The PARAFAC quantitative results (NDR and NR) and the ratio of NDR divided by NR (labeled NDR/NR) for the 26 most variable metabolites identified by PCA were calculated using PARAFAC on selected mass channels to determine the biological variability due to the cell growth conditions (Table 3). To save analysis time, only one of the replicate sample extracts for each culture was analyzed by PARAFAC. Thus, the average biological relative standard deviation, %RSD, for the R sample extracts was approximately 40% and for DR was 21%. The %RSD values are, on average, almost double those calculated above in the detailed precision study of four of the metabolites (Figure 7), likely due to using fewer of the sample extracts (and their replicates). For these 26 differentiating metabolites the %RSD’s obtained did not hinder the class separation, and the use of fewer replicates was justified. One third of the identified metabolites were detected only in the R sample extracts. These values for biological variability are similar to previous studies of plant metabolites analyzed using GC/MS.21 When numerically defined (neither zero nor infinite), the NDR/NR concentration ratio for the 26 components listed in Table 3 ranged from 0.02 for glucose to 67 for trehalose. All analytes that were located and quantified in both classes of samples were not overloaded, so the quantification was accurate in this regard. Metabolites of lower concentration and exhibiting smaller differences between the R and DR sample extracts were identified in the more selective 205 and 387 mass channels.
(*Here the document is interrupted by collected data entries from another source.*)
-- ==== Sys2Proof/Config.lean ====
section
/-! DEFINITION. What one chip fixes and the values the spec leaves open. Every open value is an opaque constant: no proof can see
what it is, so a statement holds whatever it is. -/

namespace Sys2Proof.Config

/-- A fresh value of an unstated result, drawn with the counter `State.free` (log entry 5). -/
opaque freeNat : Nat → Nat

/-- The fused nominal output delay of an EO channel, in fine units; the device holds it below 4 ns (R60), which the model keeps by
reducing it. (DEDUCED, log entry 47.) -/
opaque fusedDelay : Nat → Nat

/-- The fused ball term K_n of an EO channel, in fine units (R240). (DEDUCED, log entry 47.) -/
opaque fusedBall : Nat → Int

/-- The fused offset of a unit at 25 °C, sQ8.24 ns, and its temperature coefficient, sQ16.16 fs per °C (R240, R247). (DEDUCED, log entry 47.) -/
opaque fusedOfs25 : Nat → Int
/-- DEDUCED, log entry 47. -/
opaque fusedTc : Nat → Int

/-- The first 8 bytes of SHA-384 of the fused serial number, little-endian (R259). (DEDUCED, log entry 47.) -/
opaque serialHash : Nat

/-- The fused pad delay of PPSINi, in fine units (R298). (DEDUCED, log entry 47.) -/
opaque ppsDelay : Nat → Int

/-- The measured delay from TB to the lane domains of a port, S64 LSB (R20, R59). (DESIGN CHOICE, log entry 7.) -/
opaque busDelay : Nat → Int

/-- Natural frequency of Bellwether's loop for each step of BWU, less one, in 10^-12 rad/s (R306). With the damping fixed it is proportional
to the bandwidth; the spec does not say which bandwidth 0.1 mHz measures. (DESIGN CHOICE, log entry 52.) -/
opaque loopRate : Nat

/-- The cause code an NT_INVALID record carries for each cause (R338, R421): 0 timeout, 1 port down, 2 disabled, 3 delay stale, 4 PEER
lost. (DESIGN CHOICE, log entry 59.) -/
opaque ntCause : Nat → Nat

/-- The hash of the MAC table: the bucket of a MAC address and VID (R379). (DESIGN CHOICE, log entry 64.) -/
opaque macHash : Nat → Nat → Nat

/-- The SHA-384 of an image header's key equals KEYHASH (R448, R449). (DESIGN CHOICE, log entry 73.) -/
opaque keyOk : List Byte → Bool

/-- A signature verifies over header bytes 0 to 159 and the body, under a key (R447, R449): key, signature, signed bytes. (DESIGN CHOICE, log entry 73.) -/
opaque sigOk : List Byte → List Byte → List Byte → Bool

/-- SVN_MIN as fused at manufacture (R448). (DESIGN CHOICE, log entry 73.) -/
opaque svnMinFused : Nat

end Sys2Proof.Config
end

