-- ==== Sys2Proof/Machine/NtOps.lean ====
section
/-! DEFINITION. The network time engine: timestamps, sessions, delays and offsets, lane phase detectors, ESMC (R322 to R353). -/

namespace Sys2Proof.Machine

def State.getSes (s : State) (i : Nat) : NtSes := s.nt.ses.get {} i
def State.setSes (s : State) (i : Nat) (x : NtSes) : State := { s with nt := { s.nt with ses := s.nt.ses.put id {} i x } }
def State.getNtPort (s : State) (p : Nat) : NtPort := s.nt.port.get {} p
def State.setNtPort (s : State) (p : Nat) (x : NtPort) : State := { s with nt := { s.nt with port := s.nt.port.put id {} p x } }

/-! ### Ports, lanes and quads (R354) -/

/-- The lanes of a port, in order. -/
def portLanes (p : Nat) : List Nat := if p < 48 then [p] else (List.range 4).map fun i => 4 * p - 144 + i

/-- The quad of a port. -/
def portQuad (p : Nat) : Nat := if p < 48 then p / 4 else p - 36

/-- The port of a line lane. -/
def lanePort (j : Nat) : Nat := if j < 48 then j else (j + 144) / 4

/-- The timing lane: the lowest-numbered lane in use (R328). -/
def State.timingLane (s : State) (p : Nat) : Nat :=
  let l := portLanes p
  let m := s.fget F.ptStat_LANES p
  (((List.range l.length).find? fun i => bit m i).bind fun i => l[i]?).getD (l.headD 0)

/-- 90 ppm in Y48 LSB (R360). -/
def syntLimit : Nat := 90000000000

/-- A quad transmits syntonized: SYNT is set and the word in force lies within ±90 ppm (R359, R360). -/
def State.syntonized (s : State) (q : Nat) : Bool := s.fbit F.lnQuadCtl_SYNT q && decide (s.time.y.natAbs ≤ syntLimit)

/-- The lane rate code of a port's timing lane. -/
def State.laneRate (s : State) (p : Nat) : Nat := s.fget F.lnStat_RATE (s.timingLane p)

/-! ### Timestamps (R325 to R333) -/

/-- FINE transmit and receive timestamps of a port (R333): 10.3125 or 25.78125 Gb/s, syntonized quad, sampling phase measured, and for
receive a settled detector. -/
def State.fineTx (s : State) (p : Nat) : Bool :=
  s.fbit F.ntPortCfg_FINE_EN p && decide (2 ≤ s.laneRate p) && s.syntonized (portQuad p) && (s.getNtPort p).measured
def State.fineRx (s : State) (p : Nat) : Bool := s.fineTx p && s.fbit F.ntPortStat_PD_SETTLED p

/-- The copy of device time that a receiving domain keeps (R58): 0 the fabric, 1 + p the lanes of port p. -/
def State.busCopy (s : State) (r : Nat) : BusRx := (s.time.rx.get none r).getD ⟨s.time.now, s.time.stepSeq⟩

/-- The edge instant of R59 and R326: the time-bus value sampled in the port's lane domain, less the measured delay, plus the phase within
the tick: FINE from the lane sampling phase and `rxPhase`, COARSE from the centre of the slot that sampled it. -/
def State.edgeInstant (s : State) (p : Nat) (fine : Bool) (o : EdgeObs) (rxPhase : Int) : Instant :=
  let sampled := ofNs ((s.busCopy (1 + p)).now - o.ago)
  let within : Nat := if fine then o.phase.val else o.slot.val * 8192 + 4096
  (addSpan (sampled + within) ((if fine then rxPhase else 0) - Config.busDelay p)).1

/-- Receive and transmit timestamps of a port (R326, R327). -/
def State.stampRx (s : State) (p : Nat) (o : EdgeObs) : NtStamp :=
  let fine := s.fineRx p
  let e := s.edgeInstant p fine o (s64Of (s.fget F.ntPortPdph_PH p))
  let sub := o.db + s64Of (s.fget F.ntPortIlatRx_LAT p) + s64Of (s.fget F.ntPortBlatRx_LAT p)
  ⟨(addSpan e (-sub)).1, (s.busCopy (1 + p)).seq, fine⟩
def State.stampTx (s : State) (p : Nat) (o : EdgeObs) : NtStamp :=
  let fine := s.fineTx p
  let e := s.edgeInstant p fine o 0
  let add := o.db + s64Of (s.fget F.ntPortIlatTx_LAT p) + s64Of (s.fget F.ntPortBlatTx_LAT p)
  ⟨(addSpan e add).1, (s.busCopy (1 + p)).seq, fine⟩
The results suggest that the use of selective mass channels can facilitate the identification and quantitation of the less abundant metabolites, giving impetus for future study.

Table 3.

Quantification of highest loaded derivatized metabolites discovered in figures 2 and 3. The relative concentrations (NR and NDR) are the average of the peak volumes in one sample extract from cultures A, B and C for both the repressed (R) and (DR) cells. These N values were calculated using the mass channels given in table 2.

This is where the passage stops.